The Modern Antiquarian. Stone Circles, Ancient Sites, Neolithic Monuments, Ancient Monuments, Prehistoric Sites, Megalithic MysteriesThe Modern Antiquarian

Beaghmore

Stone Circle

Fieldnotes

It’s been fifteen weeks since my visit to An Bheitheach Mhór (Beitheach Mór), a second visit here in five months. Back in May the torrential rain forced us back to the car after a cursory 5 minutes. It was my mate Paulie’s first time there, my second and it was a complete washout. Now, this last time, it was overcast and we had the place to ourselves, bar the hippy couple making out in their van in the car-park.

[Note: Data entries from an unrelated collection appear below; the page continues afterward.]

-- ==== Sys2Proof/Laws/State.lean ====
section
/-! SUPPORT. One lemma per field per named update of the state, each true by unfolding, so that no proof unfolds a
record update. -/

namespace Sys2Proof.Machine

variable (s : State)

/-! ### `State.accept` -/

@[simp] theorem State.accept_engine (w : Word) (k : Nat) : (s.accept w k).engine = .run w k := rfl
@[simp] theorem State.accept_status (w : Word) (k : Nat) : (s.accept w k).status = s.status.accept := rfl
@[simp] theorem State.accept_errAddr (w : Word) (k : Nat) : (s.accept w k).errAddr = s.errAddr := rfl
@[simp] theorem State.accept_srcAddr (w : Word) (k : Nat) : (s.accept w k).srcAddr = s.srcAddr := rfl
@[simp] theorem State.accept_srcLen (w : Word) (k : Nat) : (s.accept w k).srcLen = s.srcLen := rfl
@[simp] theorem State.accept_dstAddr (w : Word) (k : Nat) : (s.accept w k).dstAddr = s.dstAddr := rfl
@[simp] theorem State.accept_dstCap (w : Word) (k : Nat) : (s.accept w k).dstCap = s.dstCap := rfl
@[simp] theorem State.accept_resultLen (w : Word) (k : Nat) : (s.accept w k).resultLen = s.resultLen := rfl
@[simp] theorem State.accept_resultOff (w : Word) (k : Nat) : (s.accept w k).resultOff = s.resultOff := rfl
@[simp] theorem State.accept_arg (w : Word) (k : Nat) : (s.accept w k).arg = s.arg := rfl
@[simp] theorem State.accept_dinLo (w : Word) (k : Nat) : (s.accept w k).dinLo = s.dinLo := rfl
@[simp] theorem State.accept_dinHi (w : Word) (k : Nat) : (s.accept w k).dinHi = s.dinHi := rfl
@[simp] theorem State.accept_doutLo (w : Word) (k : Nat) : (s.accept w k).doutLo = s.doutLo := rfl
@[simp] theorem State.accept_doutHi (w : Word) (k : Nat) : (s.accept w k).doutHi = s.doutHi := rfl
@[simp] theorem State.accept_key (w : Word) (k : Nat) : (s.accept w k).key = s.key := rfl
@[simp] theorem State.accept_fill (w : Word) (k : Nat) : (s.accept w k).fill = s.fill := rfl
@[simp] theorem State.accept_tbl (w : Word) (k : Nat) : (s.accept w k).tbl = s.tbl := rfl
@[simp] theorem State.accept_seq (w : Word) (k : Nat) : (s.accept w k).seq = s.seq := rfl
@[simp] theorem State.accept_mem (w : Word) (k : Nat) : (s.accept w k).mem = s.mem := rfl
@[simp] theorem State.accept_plat (w : Word) (k : Nat) : (s.accept w k).plat = s.plat := rfl
@[simp] theorem State.accept_draws (w : Word) (k : Nat) : (s.accept w k).draws = s.draws := rfl
@[simp] theorem State.accept_waits (w : Word) (k : Nat) : (s.accept w k).waits = s.waits := rfl
@[simp] theorem State.accept_coherence (w : Word) (k : Nat) : (s.accept w k).coherence = s.coherence := rfl
@[simp] theorem State.accept_prog (w : Word) (k : Nat) : (s.accept w k).prog = s.prog := rfl
@[simp] theorem State.accept_hpc (w : Word) (k : Nat) : (s.accept w k).hpc = s.hpc := rfl
@[simp] theorem State.accept_names (w : Word) (k : Nat) : (s.accept w k).names = s.names := rfl

/-! ### `State.complete` -/

@[simp] theorem State.complete_engine (r : Bool) : (s.complete r).engine = .idle := rfl
@[simp] theorem State.complete_status (r : Bool) : (s.complete r).status = s.status.complete 0 r := rfl
@[simp] theorem State.complete_errAddr (r : Bool) : (s.complete r).errAddr = s.errAddr := rfl
@[simp] theorem State.complete_srcAddr (r : Bool) : (s.complete r).srcAddr = s.srcAddr := rfl
@[simp] theorem State.complete_srcLen (r : Bool) : (s.complete r).srcLen = s.srcLen := rfl
@[simp] theorem State.complete_dstAddr (r : Bool) : (s.complete r).dstAddr = s.dstAddr := rfl
@[simp] theorem State.complete_dstCap (r : Bool) : (s.complete r).dstCap = s.dstCap := rfl
@[simp] theorem State.complete_resultLen (r : Bool) : (s.complete r).resultLen = s.resultLen := rfl
@[simp] theorem State.complete_resultOff (r : Bool) : (s.complete r).resultOff = s.resultOff := rfl
@[simp] theorem State.complete_arg (r : Bool) : (s.complete r).arg = s.arg := rfl
@[simp] theorem State.complete_dinLo (r : Bool) : (s.complete r).dinLo = s.dinLo := rfl
@[simp] theorem State.complete_dinHi (r : Bool) : (s.complete r).dinHi = s.dinHi := rfl
@[simp] theorem State.complete_doutLo (r : Bool) : (s.complete r).doutLo = s.doutLo := rfl
@[simp] theorem State.complete_doutHi (r : Bool) : (s.complete r).doutHi = s.doutHi := rfl
@[simp] theorem State.complete_key (r : Bool) : (s.complete r).key = s.key := rfl
@[simp] theorem State.complete_fill (r : Bool) : (s.complete r).fill = s.fill := rfl
@[simp] theorem State.complete_tbl (r : Bool) : (s.complete r).tbl = s.tbl := rfl
@[simp] theorem State.complete_seq (r : Bool) : (s.complete r).seq = s.seq := rfl
@[simp] theorem State.complete_mem (r : Bool) : (s.complete r).mem = s.mem := rfl
@[simp] theorem State.complete_plat (r : Bool) : (s.complete r).plat = s.plat := rfl
@[simp] theorem State.complete_draws (r : Bool) : (s.complete r).draws = s.draws := rfl
@[simp] theorem State.complete_waits (r : Bool) : (s.complete r).waits = s.waits := rfl
@[simp] theorem State.complete_coherence (r : Bool) : (s.complete r).coherence = s.coherence := rfl
@[simp] theorem State.complete_prog (r : Bool) : (s.complete r).prog = s.prog := rfl
@[simp] theorem State.complete_hpc (r : Bool) : (s.complete r).hpc = s.hpc := rfl
@[simp] theorem State.complete_names (r : Bool) : (s.complete r).names = s.names := rfl

/-! ### `State.raiseError` -/

@[simp] theorem State.raiseError_engine (e : CommandError) : (s.raiseError e).engine = .idle := rfl
@[simp] theorem State.raiseError_status (e : CommandError) : (s.raiseError e).status = s.status.complete e.code false := rfl
@[simp] theorem State.raiseError_errAddr (e : CommandError) : (s.raiseError e).errAddr = e.errAddr s.errAddr := rfl
@[simp] theorem State.raiseError_srcAddr (e : CommandError) : (s.raiseError e).srcAddr = s.srcAddr := rfl
@[simp] theorem State.raiseError_srcLen (e : CommandError) : (s.raiseError e).srcLen = s.srcLen := rfl
@[simp] theorem State.raiseError_dstAddr (e : CommandError) : (s.raiseError e).dstAddr = s.dstAddr := rfl
@[simp] theorem State.raiseError_dstCap (e : CommandError) : (s.raiseError e).dstCap = s.dstCap := rfl
@[simp] theorem State.raiseError_resultLen (e : CommandError) : (s.raiseError e).resultLen = s.resultLen := rfl
@[simp] theorem State.raiseError_resultOff (e : CommandError) : (s.raiseError e).resultOff = s.resultOff := rfl
@[simp] theorem State.raiseError_arg (e : CommandError) : (s.raiseError e).arg = s.arg := rfl
@[simp] theorem State.raiseError_dinLo (e : CommandError) : (s.raiseError e).dinLo = s.dinLo := rfl
@[simp] theorem State.raiseError_dinHi (e : CommandError) : (s.raiseError e).dinHi = s.dinHi := rfl
@[simp] theorem State.raiseError_doutLo (e : CommandError) : (s.raiseError e).doutLo = s.doutLo := rfl
@[simp] theorem State.raiseError_doutHi (e : CommandError) : (s.raiseError e).doutHi = s.doutHi := rfl
@[simp] theorem State.raiseError_key (e : CommandError) : (s.raiseError e).key = s.key := rfl
@[simp] theorem State.raiseError_fill (e : CommandError) : (s.raiseError e).fill = s.fill := rfl
@[simp] theorem State.raiseError_tbl (e : CommandError) : (s.raiseError e).tbl = s.tbl := rfl
@[simp] theorem State.raiseError_seq (e : CommandError) : (s.raiseError e).seq = s.seq := rfl
@[simp] theorem State.raiseError_mem (e : CommandError) : (s.raiseError e).mem = s.mem := rfl
@[simp] theorem State.raiseError_plat (e : CommandError) : (s.raiseError e).plat = s.plat := rfl
@[simp] theorem State.raiseError_draws (e : CommandError) : (s.raiseError e).draws = s.draws := rfl
@[simp] theorem State.raiseError_waits (e : CommandError) : (s.raiseError e).waits = s.waits := rfl
@[simp] theorem State.raiseError_coherence (e : CommandError) : (s.raiseError e).coherence = s.coherence := rfl
@[simp] theorem State.raiseError_prog (e : CommandError) : (s.raiseError e).prog = s.prog := rfl
@[simp] theorem State.raiseError_hpc (e : CommandError) : (s.raiseError e).hpc = s.hpc := rfl
@[simp] theorem State.raiseError_names (e : CommandError) : (s.raiseError e).names = s.names := rfl

/-! ### `State.startCipher` -/

@[simp] theorem State.startCipher_engine : (s.startCipher).engine = s.engine := rfl
@[simp] theorem State.startCipher_status : (s.startCipher).status = s.status := rfl
@[simp] theorem State.startCipher_errAddr : (s.startCipher).errAddr = s.errAddr := rfl
@[simp] theorem State.startCipher_srcAddr : (s.startCipher).srcAddr = s.srcAddr := rfl
@[simp] theorem State.startCipher_srcLen : (s.startCipher).srcLen = s.srcLen := rfl
@[simp] theorem State.startCipher_dstAddr : (s.startCipher).dstAddr = s.dstAddr := rfl
@[simp] theorem State.startCipher_dstCap : (s.startCipher).dstCap = s.dstCap := rfl
@[simp] theorem State.startCipher_resultLen : (s.startCipher).resultLen = s.resultLen := rfl
@[simp] theorem State.startCipher_resultOff : (s.startCipher).resultOff = s.resultOff := rfl
@[simp] theorem State.startCipher_arg : (s.startCipher).arg = s.arg := rfl
@[simp] theorem State.startCipher_dinLo : (s.startCipher).dinLo = s.dinLo := rfl
@[simp] theorem State.startCipher_dinHi : (s.startCipher).dinHi = s.dinHi := rfl
@[simp] theorem State.startCipher_doutLo : (s.startCipher).doutLo = s.doutLo := rfl
@[simp] theorem State.startCipher_doutHi : (s.startCipher).doutHi = s.doutHi := rfl
@[simp] theorem State.startCipher_key : (s.startCipher).key = s.key := rfl
@[simp] theorem State.startCipher_fill : (s.startCipher).fill = s.fill := rfl
@[simp] theorem State.startCipher_tbl : (s.startCipher).tbl = s.tbl := rfl
@[simp] theorem State.startCipher_seq : (s.startCipher).seq = s.seq.start := rfl
@[simp] theorem State.startCipher_mem : (s.startCipher).mem = s.mem := rfl
@[simp] theorem State.startCipher_plat : (s.startCipher).plat = s.plat := rfl
@[simp] theorem State.startCipher_draws : (s.startCipher).draws = s.draws := rfl
@[simp] theorem State.startCipher_waits : (s.startCipher).waits = s.waits := rfl
@[simp] theorem State.startCipher_coherence : (s.startCipher).coherence = s.coherence := rfl
@[simp] theorem State.startCipher_prog : (s.startCipher).prog = s.prog := rfl
@[simp] theorem State.startCipher_hpc : (s.startCipher).hpc = s.hpc := rfl
@[simp] theorem State.startCipher_names : (s.startCipher).names = s.names := rfl

/-! ### `State.scrambleDestination` -/

@[simp] theorem State.scrambleDestination_engine (n : Nat) : (s.scrambleDestination n).engine = s.engine := rfl
@[simp] theorem State.scrambleDestination_status (n : Nat) : (s.scrambleDestination n).status = s.status := rfl
@[simp] theorem State.scrambleDestination_errAddr (n : Nat) : (s.scrambleDestination n).errAddr = s.errAddr := rfl
@[simp] theorem State.scrambleDestination_srcAddr (n : Nat) : (s.scrambleDestination n).srcAddr = s.srcAddr := rfl
@[simp] theorem State.scrambleDestination_srcLen (n : Nat) : (s.scrambleDestination n).srcLen = s.srcLen := rfl
@[simp] theorem State.scrambleDestination_dstAddr (n : Nat) : (s.scrambleDestination n).dstAddr = s.dstAddr := rfl
@[simp] theorem State.scrambleDestination_dstCap (n : Nat) : (s.scrambleDestination n).dstCap = s.dstCap := rfl
@[simp] theorem State.scrambleDestination_resultLen (n : Nat) : (s.scrambleDestination n).resultLen = s.resultLen := rfl
@[simp] theorem State.scrambleDestination_resultOff (n : Nat) : (s.scrambleDestination n).resultOff = s.resultOff := rfl
@[simp] theorem State.scrambleDestination_arg (n : Nat) : (s.scrambleDestination n).arg = s.arg := rfl
@[simp] theorem State.scrambleDestination_dinLo (n : Nat) : (s.scrambleDestination n).dinLo = s.dinLo := rfl
@[simp] theorem State.scrambleDestination_dinHi (n : Nat) : (s.scrambleDestination n).dinHi = s.dinHi := rfl
@[simp] theorem State.scrambleDestination_doutLo (n : Nat) : (s.scrambleDestination n).doutLo = s.doutLo := rfl
@[simp] theorem State.scrambleDestination_doutHi (n : Nat) : (s.scrambleDestination n).doutHi = s.doutHi := rfl
@[simp] theorem State.scrambleDestination_key (n : Nat) : (s.scrambleDestination n).key = s.key := rfl
@[simp] theorem State.scrambleDestination_fill (n : Nat) : (s.scrambleDestination n).fill = s.fill := rfl
@[simp] theorem State.scrambleDestination_tbl (n : Nat) : (s.scrambleDestination n).tbl = s.tbl := rfl
@[simp] theorem State.scrambleDestination_seq (n : Nat) : (s.scrambleDestination n).seq = s.seq := rfl
@[simp] theorem State.scrambleDestination_mem (n : Nat) : (s.scrambleDestination n).mem =
    s.mem.writeBytesExcept s.inSource s.dstAddr.toNat (s.freeBytes (s.destinationSize n)) := rfl
@[simp] theorem State.scrambleDestination_plat (n : Nat) : (s.scrambleDestination n).plat = s.plat := rfl
@[simp] theorem State.scrambleDestination_draws (n : Nat) : (s.scrambleDestination n).draws =
    s.draws + s.destinationSize n := rfl
@[simp] theorem State.scrambleDestination_waits (n : Nat) : (s.scrambleDestination n).waits = s.waits := rfl
@[simp] theorem State.scrambleDestination_coherence (n : Nat) : (s.scrambleDestination n).coherence =
    .engineWrote s.dstAddr.toNat (s.destinationSize n) :: s.coherence := rfl
@[simp] theorem State.scrambleDestination_prog (n : Nat) : (s.scrambleDestination n).prog = s.prog := rfl
@[simp] theorem State.scrambleDestination_hpc (n : Nat) : (s.scrambleDestination n).hpc = s.hpc := rfl
@[simp] theorem State.scrambleDestination_names (n : Nat) : (s.scrambleDestination n).names = s.names := rfl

I took no fieldnotes. So all I’ve got are memories, and photos. So what do I think of when I think of Beaghmore? Well it’s quite an intimidating prospect. Discussion of stone circles seems to focus on their purpose. In the three times I’ve visited the site I’ve not thought once of ceremony nor ritual. The immediate reaction, at least my own, is one of awe. Twice I’ve had people with me and they’ve been the same. And then, because there’s so much going on, perplexity.

So then when I return to the literature back at home I’m looking for an explanation, one that I don’t seek when I’m there. Which is curious in a way, or not so much if you give it a bit more thought. Because Beaghmore is what it is before you interpret it and all you can do is wander about, dazed and bedazzled and yes, perplexed, but so what?

I know it’s stating the obvious but there’s stones everywhere. In fact Beaghmore is the stoniest of all the stony places I’ve visited (maybe Maeve’s cairn has more stones but you know what I mean). Entering the site from the east it’s all very manicured – immediately inside the fence are two not quite conjoined circles with a small cairn in between. Four splayed alignments rush off to the north-east from either side of the cairn, meeting the boundary you’ve just entered and terminating in a small, cleared green area.

After this initial encounter, your mind, like a kid in a sweetshop, starts to get pulled around the place. Your eyes are drawn further in to the next two almost conjoined ‘circles’ and their not quite tangential alignments and then further still to Circle E whose interior is described by Burl as containing ‘a wilderness of sharpened stones like a fakir’s bed.’ There are many tall stones here in another mad alignment, like the rest of them at Beaghmore seemingly reaching towards the north-east beseechingly.

South of these, and almost separate from them, are two more stone circles and an intriguing barrow-like earthen ring with a cairn at its centre. This cairn, like the other 9 or so at Beaghmore, is small. An alignment here, close to the western stone circle but not quite touching it, heads off in… you guessed it, a north-easterly direction, back towards the ‘main’ part of the complex. Everyone who comments seems to be assured that there’s more to be discovered under the peat in the surrounding fields and I can’t say I disagree.

Whatever its purpose, or ‘meaning’ if you like, Beaghmore is a stone-lovers wonderland, a possible portal into the soul of bronze-age man/woman, if that is what floats your boat. Either way it’s downright trippy, spaced-out and weird in its own right without the need for plant or chemical inducements (though again, whatever floats your boat).